Output every line of the data exactly as it appears.
- - - - - - -
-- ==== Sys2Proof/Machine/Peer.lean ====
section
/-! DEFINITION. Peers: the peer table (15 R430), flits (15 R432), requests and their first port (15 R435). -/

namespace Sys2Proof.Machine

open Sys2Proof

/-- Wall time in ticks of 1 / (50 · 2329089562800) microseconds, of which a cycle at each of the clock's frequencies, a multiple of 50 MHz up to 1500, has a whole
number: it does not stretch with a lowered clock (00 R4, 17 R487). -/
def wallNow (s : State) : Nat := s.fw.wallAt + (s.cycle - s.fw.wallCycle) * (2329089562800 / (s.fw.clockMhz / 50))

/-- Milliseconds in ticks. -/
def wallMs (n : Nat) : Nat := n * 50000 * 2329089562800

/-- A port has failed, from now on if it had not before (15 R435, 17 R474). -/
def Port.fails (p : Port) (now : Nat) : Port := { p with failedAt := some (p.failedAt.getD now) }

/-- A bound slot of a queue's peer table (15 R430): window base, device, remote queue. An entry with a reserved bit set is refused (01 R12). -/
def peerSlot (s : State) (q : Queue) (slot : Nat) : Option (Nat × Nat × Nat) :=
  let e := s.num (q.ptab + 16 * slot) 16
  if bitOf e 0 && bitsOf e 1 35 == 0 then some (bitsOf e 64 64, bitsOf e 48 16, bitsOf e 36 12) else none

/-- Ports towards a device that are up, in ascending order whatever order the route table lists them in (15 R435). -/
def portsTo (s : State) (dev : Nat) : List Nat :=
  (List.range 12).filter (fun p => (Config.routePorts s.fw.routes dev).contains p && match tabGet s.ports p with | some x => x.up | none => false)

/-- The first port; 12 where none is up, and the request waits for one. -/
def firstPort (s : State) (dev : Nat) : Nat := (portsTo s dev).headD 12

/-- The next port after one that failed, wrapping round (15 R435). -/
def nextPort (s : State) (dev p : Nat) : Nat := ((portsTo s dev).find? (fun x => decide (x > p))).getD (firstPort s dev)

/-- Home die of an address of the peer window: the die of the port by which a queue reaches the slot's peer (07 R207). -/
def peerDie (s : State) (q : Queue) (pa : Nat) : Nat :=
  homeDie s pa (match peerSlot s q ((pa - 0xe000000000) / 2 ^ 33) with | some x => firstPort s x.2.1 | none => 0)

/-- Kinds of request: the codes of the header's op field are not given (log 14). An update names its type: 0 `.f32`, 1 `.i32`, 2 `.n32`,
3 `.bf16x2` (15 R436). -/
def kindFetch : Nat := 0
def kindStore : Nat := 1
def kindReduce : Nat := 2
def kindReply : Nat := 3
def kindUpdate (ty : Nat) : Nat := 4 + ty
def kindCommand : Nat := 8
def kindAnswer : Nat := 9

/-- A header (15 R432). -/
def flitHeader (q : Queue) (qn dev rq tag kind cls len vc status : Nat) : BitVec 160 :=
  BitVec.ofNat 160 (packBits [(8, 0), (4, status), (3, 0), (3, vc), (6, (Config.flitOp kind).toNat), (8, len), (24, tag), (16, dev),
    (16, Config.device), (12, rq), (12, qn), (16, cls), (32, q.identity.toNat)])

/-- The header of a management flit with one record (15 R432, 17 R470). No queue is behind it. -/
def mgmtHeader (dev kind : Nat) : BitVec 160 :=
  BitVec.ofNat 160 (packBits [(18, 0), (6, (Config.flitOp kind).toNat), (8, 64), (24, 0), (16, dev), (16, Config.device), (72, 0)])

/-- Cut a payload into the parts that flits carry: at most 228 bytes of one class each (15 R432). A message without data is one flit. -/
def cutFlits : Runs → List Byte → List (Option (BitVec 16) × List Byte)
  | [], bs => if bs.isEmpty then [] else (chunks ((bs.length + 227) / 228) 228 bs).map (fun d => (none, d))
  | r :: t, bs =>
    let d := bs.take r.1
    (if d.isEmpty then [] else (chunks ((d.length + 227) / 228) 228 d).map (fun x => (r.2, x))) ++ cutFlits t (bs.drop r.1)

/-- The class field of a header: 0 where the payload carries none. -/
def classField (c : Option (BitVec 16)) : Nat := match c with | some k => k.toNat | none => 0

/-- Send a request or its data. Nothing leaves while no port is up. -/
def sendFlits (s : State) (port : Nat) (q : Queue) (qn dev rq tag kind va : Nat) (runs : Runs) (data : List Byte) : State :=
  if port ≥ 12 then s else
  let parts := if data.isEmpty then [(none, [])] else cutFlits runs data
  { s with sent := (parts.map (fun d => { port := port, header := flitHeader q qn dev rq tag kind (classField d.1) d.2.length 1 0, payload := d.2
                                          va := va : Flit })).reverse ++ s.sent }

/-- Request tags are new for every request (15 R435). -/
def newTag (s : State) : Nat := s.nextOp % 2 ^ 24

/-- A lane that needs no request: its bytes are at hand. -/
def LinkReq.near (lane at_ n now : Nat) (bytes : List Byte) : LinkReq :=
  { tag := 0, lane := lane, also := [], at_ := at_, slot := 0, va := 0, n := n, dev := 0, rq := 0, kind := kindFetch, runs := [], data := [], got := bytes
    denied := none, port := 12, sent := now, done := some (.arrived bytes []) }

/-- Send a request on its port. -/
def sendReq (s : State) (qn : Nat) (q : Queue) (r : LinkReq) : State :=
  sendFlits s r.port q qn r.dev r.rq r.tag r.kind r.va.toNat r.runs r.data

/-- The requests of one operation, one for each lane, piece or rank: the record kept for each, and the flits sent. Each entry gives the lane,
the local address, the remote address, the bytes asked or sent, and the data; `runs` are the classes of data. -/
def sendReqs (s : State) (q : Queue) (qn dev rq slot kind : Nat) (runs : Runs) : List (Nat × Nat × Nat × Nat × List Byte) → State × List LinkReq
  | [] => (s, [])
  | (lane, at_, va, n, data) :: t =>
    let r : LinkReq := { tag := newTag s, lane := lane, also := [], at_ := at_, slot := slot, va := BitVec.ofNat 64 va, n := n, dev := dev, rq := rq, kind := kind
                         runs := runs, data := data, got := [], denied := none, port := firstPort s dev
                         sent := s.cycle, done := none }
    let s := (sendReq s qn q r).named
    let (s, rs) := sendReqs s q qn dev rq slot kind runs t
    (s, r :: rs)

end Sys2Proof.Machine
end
- - - - - - -
▶ Answer area:
-- ==== Sys2Proof/Machine/Peer.lean ====
section
/-! DEFINITION. Peers: the peer table (15 R430), flits (15 R432), requests and their first port (15 R435). -/

namespace Sys2Proof.Machine

open Sys2Proof

/-- Wall time in ticks of 1 / (50 · 2329089562800) microseconds, of which a cycle at each of the clock's frequencies, a multiple of 50 MHz up to 1500, has a whole
number: it does not stretch with a lowered clock (00 R4, 17 R487). -/
def wallNow (s : State) : Nat := s.fw.wallAt + (s.cycle - s.fw.wallCycle) * (2329089562800 / (s.fw.clockMhz / 50))

/-- Milliseconds in ticks. -/
def wallMs (n : Nat) : Nat := n * 50000 * 2329089562800

/-- A port has failed, from now on if it had not before (15 R435, 17 R474). -/
def Port.fails (p : Port) (now : Nat) : Port := { p with failedAt := some (p.failedAt.getD now) }

/-- A bound slot of a queue's peer table (15 R430): window base, device, remote queue. An entry with a reserved bit set is refused (01 R12). -/
def peerSlot (s : State) (q : Queue) (slot : Nat) : Option (Nat × Nat × Nat) :=
  let e := s.num (q.ptab + 16 * slot) 16
  if bitOf e 0 && bitsOf e 1 35 == 0 then some (bitsOf e 64 64, bitsOf e 48 16, bitsOf e 36 12) else none

/-- Ports towards a device that are up, in ascending order whatever order the route table lists them in (15 R435). -/
def portsTo (s : State) (dev : Nat) : List Nat :=
  (List.range 12).filter (fun p => (Config.routePorts s.fw.routes dev).contains p && match tabGet s.ports p with | some x => x.up | none => false)

/-- The first port; 12 where none is up, and the request waits for one. -/
def firstPort (s : State) (dev : Nat) : Nat := (portsTo s dev).headD 12

/-- The next port after one that failed, wrapping round (15 R435). -/
def nextPort (s : State) (dev p : Nat) : Nat := ((portsTo s dev).find? (fun x => decide (x > p))).getD (firstPort s dev)

/-- Home die of an address of the peer window: the die of the port by which a queue reaches the slot's peer (07 R207). -/
def peerDie (s : State) (q : Queue) (pa : Nat) : Nat :=
  homeDie s pa (match peerSlot s q ((pa - 0xe000000000) / 2 ^ 33) with | some x => firstPort s x.2.1 | none => 0)

/-- Kinds of request: the codes of the header's op field are not given (log 14). An update names its type: 0 `.f32`, 1 `.i32`, 2 `.n32`,
3 `.bf16x2` (15 R436). -/
def kindFetch : Nat := 0
def kindStore : Nat := 1
def kindReduce : Nat := 2
def kindReply : Nat := 3
def kindUpdate (ty : Nat) : Nat := 4 + ty
def kindCommand : Nat := 8
def kindAnswer : Nat := 9

/-- A header (15 R432). -/
def flitHeader (q : Queue) (qn dev rq tag kind cls len vc status : Nat) : BitVec 160 :=
  BitVec.ofNat 160 (packBits [(8, 0), (4, status), (3, 0), (3, vc), (6, (Config.flitOp kind).toNat), (8, len), (24, tag), (16, dev),
    (16, Config.device), (12, rq), (12, qn), (16, cls), (32, q.identity.toNat)])

/-- The header of a management flit with one record (15 R432, 17 R470). No queue is behind it. -/
def mgmtHeader (dev kind : Nat) : BitVec 160 :=
  BitVec.ofNat 160 (packBits [(18, 0), (6, (Config.flitOp kind).toNat), (8, 64), (24, 0), (16, dev), (16, Config.device), (72, 0)])

/-- Cut a payload into the parts that flits carry: at most 228 bytes of one class each (15 R432). A message without data is one flit. -/
def cutFlits : Runs → List Byte → List (Option (BitVec 16) × List Byte)
  | [], bs => if bs.isEmpty then [] else (chunks ((bs.length + 227) / 228) 228 bs).map (fun d => (none, d))
  | r :: t, bs =>
    let d := bs.take r.1
    (if d.isEmpty then [] else (chunks ((d.length + 227) / 228) 228 d).map (fun x => (r.2, x))) ++ cutFlits t (bs.drop r.1)

/-- The class field of a header: 0 where the payload carries none. -/
def classField (c : Option (BitVec 16)) : Nat := match c with | some k => k.toNat | none => 0

/-- Send a request or its data. Nothing leaves while no port is up. -/
def sendFlits (s : State) (port : Nat) (q : Queue) (qn dev rq tag kind va : Nat) (runs : Runs) (data : List Byte) : State :=
  if port ≥ 12 then s else
  let parts := if data.isEmpty then [(none, [])] else cutFlits runs data
  { s with sent := (parts.map (fun d => { port := port, header := flitHeader q qn dev rq tag kind (classField d.1) d.2.length 1 0, payload := d.2
                                          va := va : Flit })).reverse ++ s.sent }

/-- Request tags are new for every request (15 R435). -/
def newTag (s : State) : Nat := s.nextOp % 2 ^ 24

/-- A lane that needs no request: its bytes are at hand. -/
def LinkReq.near (lane at_ n now : Nat) (bytes : List Byte) : LinkReq :=
  { tag := 0, lane := lane, also := [], at_ := at_, slot := 0, va := 0, n := n, dev := 0, rq := 0, kind := kindFetch, runs := [], data := [], got := bytes
    denied := none, port := 12, sent := now, done := some (.arrived bytes []) }

/-- Send a request on its port. -/
def sendReq (s : State) (qn : Nat) (q : Queue) (r : LinkReq) : State :=
  sendFlits s r.port q qn r.dev r.rq r.tag r.kind r.va.toNat r.runs r.data

/-- The requests of one operation, one for each lane, piece or rank: the record kept for each, and the flits sent. Each entry gives the lane,
the local address, the remote address, the bytes asked or sent, and the data; `runs` are the classes of data. -/
def sendReqs (s : State) (q : Queue) (qn dev rq slot kind : Nat) (runs : Runs) : List (Nat × Nat × Nat × Nat × List Byte) → State × List LinkReq
  | [] => (s, [])
  | (lane, at_, va, n, data) :: t =>
    let r : LinkReq := { tag := newTag s, lane := lane, also := [], at_ := at_, slot := slot, va := BitVec.ofNat 64 va, n := n, dev := dev, rq := rq, kind := kind
                         runs := runs, data := data, got := [], denied := none, port := firstPort s dev
                         sent := s.cycle, done := none }
    let s := (sendReq s qn q r).named
    let (s, rs) := sendReqs s q qn dev rq slot kind runs t
    (s, r :: rs)

end Sys2Proof.Machine
end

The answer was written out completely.